**Exercise instructions:** Print all the data, keeping every line exactly as it is.

******

theorem execCryRandom_keeps {W : List Part} {Q : Nat → Bool} {s0 : State} {r : Req} {d : Word} {s : State}
    (w50 : Q 50 = true) (wiCode_8 : Q (iCode 8) = true) (wiFn_n : ∀ n, Q (iFn n) = true) (wpgCry : Q pgCry = true) (wpgEvr : Q pgEvr = true) (wpgSys : Q pgSys = true) (wrecorder : Part.recorder ∈ W) (wkeys : Part.keys ∈ W) (wfield : Part.field ∈ W)
    (hK : Keeps W Q s0 s) : Res.Keeps W Q s0 (execCryRandom r d s) := by
  unfold execCryRandom
  repeat' (first
    | with_reducible assumption
    | with_reducible exact id
    | with_reducible exact fun k => Mem.wf_writeBytes k
    | with_reducible exact fun k => Mem.wf_erase k
    | with_reducible exact fun k => SMap.wf_set k
    | with_reducible exact fun k => SMap.wf_drop k
    | with_reducible exact fun k => SMap.wf_foldl k
    | with_reducible exact fun k => SMap.wf_foldl (SMap.wf_drop k)
    | with_reducible exact fun _ _ k => absurd k List.not_mem_nil
    | intro _
    | with_reducible exact wiFn_n _
    | with_reducible apply State.cryStart_keeps
    | with_reducible apply State.start_keeps
    | with_reducible apply keeps_next
    | with_reducible apply keeps_foldl
    | with_reducible apply keeps_foldl1
    | with_reducible exact Or.inr (by assumption)
    | with_reducible exact Or.inl rfl
    | dsimp only
    | (simp only [keeps_mk_eq]; with_reducible apply keeps_mk)
    | with_reducible apply keeps_ite
    | with_reducible apply keeps_ite1
    | split)

theorem State.jobOut_keeps {W : List Part} {Q : Nat → Bool} {s0 : State} {s : State} {j : Job} {bs : List Byte}
    (wpgCry : Q pgCry = true) (wmem : Part.mem ∈ W)
    (hK : Keeps W Q s0 s) : Keeps W Q s0 (State.jobOut s j bs) := by
  unfold State.jobOut
  repeat' (first
    | with_reducible assumption
    | with_reducible exact id
    | with_reducible exact fun k => Mem.wf_writeBytes k
    | with_reducible exact fun k => Mem.wf_erase k
    | with_reducible exact fun k => SMap.wf_set k
    | with_reducible exact fun k => SMap.wf_drop k
    | with_reducible exact fun k => SMap.wf_foldl k
    | with_reducible exact fun k => SMap.wf_foldl (SMap.wf_drop k)
    | with_reducible exact fun _ _ k => absurd k List.not_mem_nil
    | intro _
    | with_reducible apply State.store_keeps
    | with_reducible apply State.wr_keeps
    | with_reducible apply keeps_next
    | with_reducible apply keeps_foldl
    | with_reducible apply keeps_foldl1
    | with_reducible exact Or.inr (by assumption)
    | with_reducible exact Or.inl rfl
    | dsimp only
    | (simp only [keeps_mk_eq]; with_reducible apply keeps_mk)
    | with_reducible apply keeps_ite
    | with_reducible apply keeps_ite1
    | split)

theorem State.jobWork_keeps {W : List Part} {Q : Nat → Bool} {s0 : State} {s : State} {j : Job}
    (wpgCry : Q pgCry = true) (wmem : Part.mem ∈ W) (wkeys : Part.keys ∈ W)
    (hK : Keeps W Q s0 s) : Keeps W Q s0 (State.jobWork s j).1 := by
  unfold State.jobWork
  repeat' (first
    | with_reducible assumption
    | with_reducible exact id
    | with_reducible exact fun k => Mem.wf_writeBytes k
    | with_reducible exact fun k => Mem.wf_erase k
    | with_reducible exact fun k => SMap.wf_set k
    | with_reducible exact fun k => SMap.wf_drop k
    | with_reducible exact fun k => SMap.wf_foldl k
    | with_reducible exact fun k => SMap.wf_foldl (SMap.wf_drop k)
    | with_reducible exact fun _ _ k => absurd k List.not_mem_nil
    | intro _
    | with_reducible apply State.jobOut_keeps
    | with_reducible apply State.derive_keeps
    | (refine State.derive_keeps_eq (by assumption) ?_ (by assumption))
    | with_reducible apply State.freeNext_keeps
    | with_reducible apply keeps_next
    | with_reducible apply keeps_foldl
    | with_reducible apply keeps_foldl1
    | with_reducible exact Or.inr (by assumption)
    | with_reducible exact Or.inl rfl
    | dsimp only
    | (simp only [keeps_mk_eq]; with_reducible apply keeps_mk)
    | with_reducible apply keeps_ite
    | with_reducible apply keeps_ite1
    | split)

theorem State.jobWork_keeps_eq {W : List Part} {Q : Nat → Bool} {s0 tt : State} {vv : Nat} {s : State} {j : Job}
    (wpgCry : Q pgCry = true) (wmem : Part.mem ∈ W) (wkeys : Part.keys ∈ W)
    (hK : Keeps W Q s0 s) (e : (State.jobWork s j) = (tt, vv)) : Keeps W Q s0 tt := by
  have := @State.jobWork_keeps W Q s0 s j wpgCry wmem wkeys hK
  rwa [e] at this

theorem State.jobEnd_keeps {W : List Part} {Q : Nat → Bool} {s0 : State} {s : State}
    (wiFn_n : ∀ n, Q (iFn n) = true) (wpgCry : Q pgCry = true) (wmem : Part.mem ∈ W) (wkeys : Part.keys ∈ W)
    (hK : Keeps W Q s0 s) : Keeps W Q s0 (State.jobEnd s) := by
  unfold State.jobEnd
  repeat' (first
    | with_reducible assumption
    | with_reducible exact id
    | with_reducible exact fun k => Mem.wf_writeBytes k
    | with_reducible exact fun k => Mem.wf_erase k
    | with_reducible exact fun k => SMap.wf_set k
    | with_reducible exact fun k => SMap.wf_drop k
    | with_reducible exact fun k => SMap.wf_foldl k
    | with_reducible exact fun k => SMap.wf_foldl (SMap.wf_drop k)
    | with_reducible exact fun _ _ k => absurd k List.not_mem_nil
    | intro _
    | with_reducible exact wiFn_n _
    | with_reducible apply State.jobWork_keeps
    | (refine State.jobWork_keeps_eq ?_ (by assumption) (by assumption) ?_ (by assumption))
    | with_reducible apply State.jobStatus_keeps
    | with_reducible apply keeps_next
    | with_reducible apply keeps_foldl
    | with_reducible apply keeps_foldl1
    | with_reducible exact Or.inr (by assumption)
    | with_reducible exact Or.inl rfl
    | dsimp only
    | (simp only [keeps_mk_eq]; with_reducible apply keeps_mk)
    | with_reducible apply keeps_ite
    | with_reducible apply keeps_ite1
    | split)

******

**Result of this exercise:**
theorem execCryRandom_keeps {W : List Part} {Q : Nat → Bool} {s0 : State} {r : Req} {d : Word} {s : State}
    (w50 : Q 50 = true) (wiCode_8 : Q (iCode 8) = true) (wiFn_n : ∀ n, Q (iFn n) = true) (wpgCry : Q pgCry = true) (wpgEvr : Q pgEvr = true) (wpgSys : Q pgSys = true) (wrecorder : Part.recorder ∈ W) (wkeys : Part.keys ∈ W) (wfield : Part.field ∈ W)
    (hK : Keeps W Q s0 s) : Res.Keeps W Q s0 (execCryRandom r d s) := by
  unfold execCryRandom
  repeat' (first
    | with_reducible assumption
    | with_reducible exact id
    | with_reducible exact fun k => Mem.wf_writeBytes k
    | with_reducible exact fun k => Mem.wf_erase k
    | with_reducible exact fun k => SMap.wf_set k
    | with_reducible exact fun k => SMap.wf_drop k
    | with_reducible exact fun k => SMap.wf_foldl k
    | with_reducible exact fun k => SMap.wf_foldl (SMap.wf_drop k)
    | with_reducible exact fun _ _ k => absurd k List.not_mem_nil
    | intro _
    | with_reducible exact wiFn_n _
    | with_reducible apply State.cryStart_keeps
    | with_reducible apply State.start_keeps
    | with_reducible apply keeps_next
    | with_reducible apply keeps_foldl
    | with_reducible apply keeps_foldl1
    | with_reducible exact Or.inr (by assumption)
    | with_reducible exact Or.inl rfl
    | dsimp only
    | (simp only [keeps_mk_eq]; with_reducible apply keeps_mk)
    | with_reducible apply keeps_ite
    | with_reducible apply keeps_ite1
    | split)

theorem State.jobOut_keeps {W : List Part} {Q : Nat → Bool} {s0 : State} {s : State} {j : Job} {bs : List Byte}
    (wpgCry : Q pgCry = true) (wmem : Part.mem ∈ W)
    (hK : Keeps W Q s0 s) : Keeps W Q s0 (State.jobOut s j bs) := by
  unfold State.jobOut
  repeat' (first
    | with_reducible assumption
    | with_reducible exact id
    | with_reducible exact fun k => Mem.wf_writeBytes k
    | with_reducible exact fun k => Mem.wf_erase k
    | with_reducible exact fun k => SMap.wf_set k
    | with_reducible exact fun k => SMap.wf_drop k
    | with_reducible exact fun k => SMap.wf_foldl k
    | with_reducible exact fun k => SMap.wf_foldl (SMap.wf_drop k)
    | with_reducible exact fun _ _ k => absurd k List.not_mem_nil
    | intro _
    | with_reducible apply State.store_keeps
    | with_reducible apply State.wr_keeps
    | with_reducible apply keeps_next
    | with_reducible apply keeps_foldl
    | with_reducible apply keeps_foldl1
    | with_reducible exact Or.inr (by assumption)
    | with_reducible exact Or.inl rfl
    | dsimp only
    | (simp only [keeps_mk_eq]; with_reducible apply keeps_mk)
    | with_reducible apply keeps_ite
    | with_reducible apply keeps_ite1
    | split)

theorem State.jobWork_keeps {W : List Part} {Q : Nat → Bool} {s0 : State} {s : State} {j : Job}
    (wpgCry : Q pgCry = true) (wmem : Part.mem ∈ W) (wkeys : Part.keys ∈ W)
    (hK : Keeps W Q s0 s) : Keeps W Q s0 (State.jobWork s j).1 := by
  unfold State.jobWork
  repeat' (first
    | with_reducible assumption
    | with_reducible exact id
    | with_reducible exact fun k => Mem.wf_writeBytes k
    | with_reducible exact fun k => Mem.wf_erase k
    | with_reducible exact fun k => SMap.wf_set k
    | with_reducible exact fun k => SMap.wf_drop k
    | with_reducible exact fun k => SMap.wf_foldl k
    | with_reducible exact fun k => SMap.wf_foldl (SMap.wf_drop k)
    | with_reducible exact fun _ _ k => absurd k List.not_mem_nil
    | intro _
    | with_reducible apply State.jobOut_keeps
    | with_reducible apply State.derive_keeps
    | (refine State.derive_keeps_eq (by assumption) ?_ (by assumption))
    | with_reducible apply State.freeNext_keeps
    | with_reducible apply keeps_next
    | with_reducible apply keeps_foldl
    | with_reducible apply keeps_foldl1
    | with_reducible exact Or.inr (by assumption)
    | with_reducible exact Or.inl rfl
    | dsimp only
    | (simp only [keeps_mk_eq]; with_reducible apply keeps_mk)
    | with_reducible apply keeps_ite
    | with_reducible apply keeps_ite1
    | split)

theorem State.jobWork_keeps_eq {W : List Part} {Q : Nat → Bool} {s0 tt : State} {vv : Nat} {s : State} {j : Job}
    (wpgCry : Q pgCry = true) (wmem : Part.mem ∈ W) (wkeys : Part.keys ∈ W)
    (hK : Keeps W Q s0 s) (e : (State.jobWork s j) = (tt, vv)) : Keeps W Q s0 tt := by
  have := @State.jobWork_keeps W Q s0 s j wpgCry wmem wkeys hK
  rwa [e] at this

theorem State.jobEnd_keeps {W : List Part} {Q : Nat → Bool} {s0 : State} {s : State}
    (wiFn_n : ∀ n, Q (iFn n) = true) (wpgCry : Q pgCry = true) (wmem : Part.mem ∈ W) (wkeys : Part.keys ∈ W)
    (hK : Keeps W Q s0 s) : Keeps W Q s0 (State.jobEnd s) := by
  unfold State.jobEnd
  repeat' (first
    | with_reducible assumption
    | with_reducible exact id
    | with_reducible exact fun k => Mem.wf_writeBytes k
    | with_reducible exact fun k => Mem.wf_erase k
    | with_reducible exact fun k => SMap.wf_set k
    | with_reducible exact fun k => SMap.wf_drop k
    | with_reducible exact fun k => SMap.wf_foldl k
    | with_reducible exact fun k => SMap.wf_foldl (SMap.wf_drop k)
    | with_reducible exact fun _ _ k => absurd k List.not_mem_nil
    | intro _
    | with_reducible exact wiFn_n _
    | with_reducible apply State.jobWork_keeps
    | (refine State.jobWork_keeps_eq ?_ (by assumption) (by assumption) ?_ (by assumption))
    | with_reducible apply State.jobStatus_keeps
    | with_reducible apply keeps_next
    | with_reducible apply keeps_foldl
    | with_reducible apply keeps_foldl1
    | with_reducible exact Or.inr (by assumption)
    | with_reducible exact Or.inl rfl
    | dsimp only
    | (simp only [keeps_mk_eq]; with_reducible apply keeps_mk)
    | with_reducible apply keeps_ite
    | with_reducible apply keeps_ite1
    | split)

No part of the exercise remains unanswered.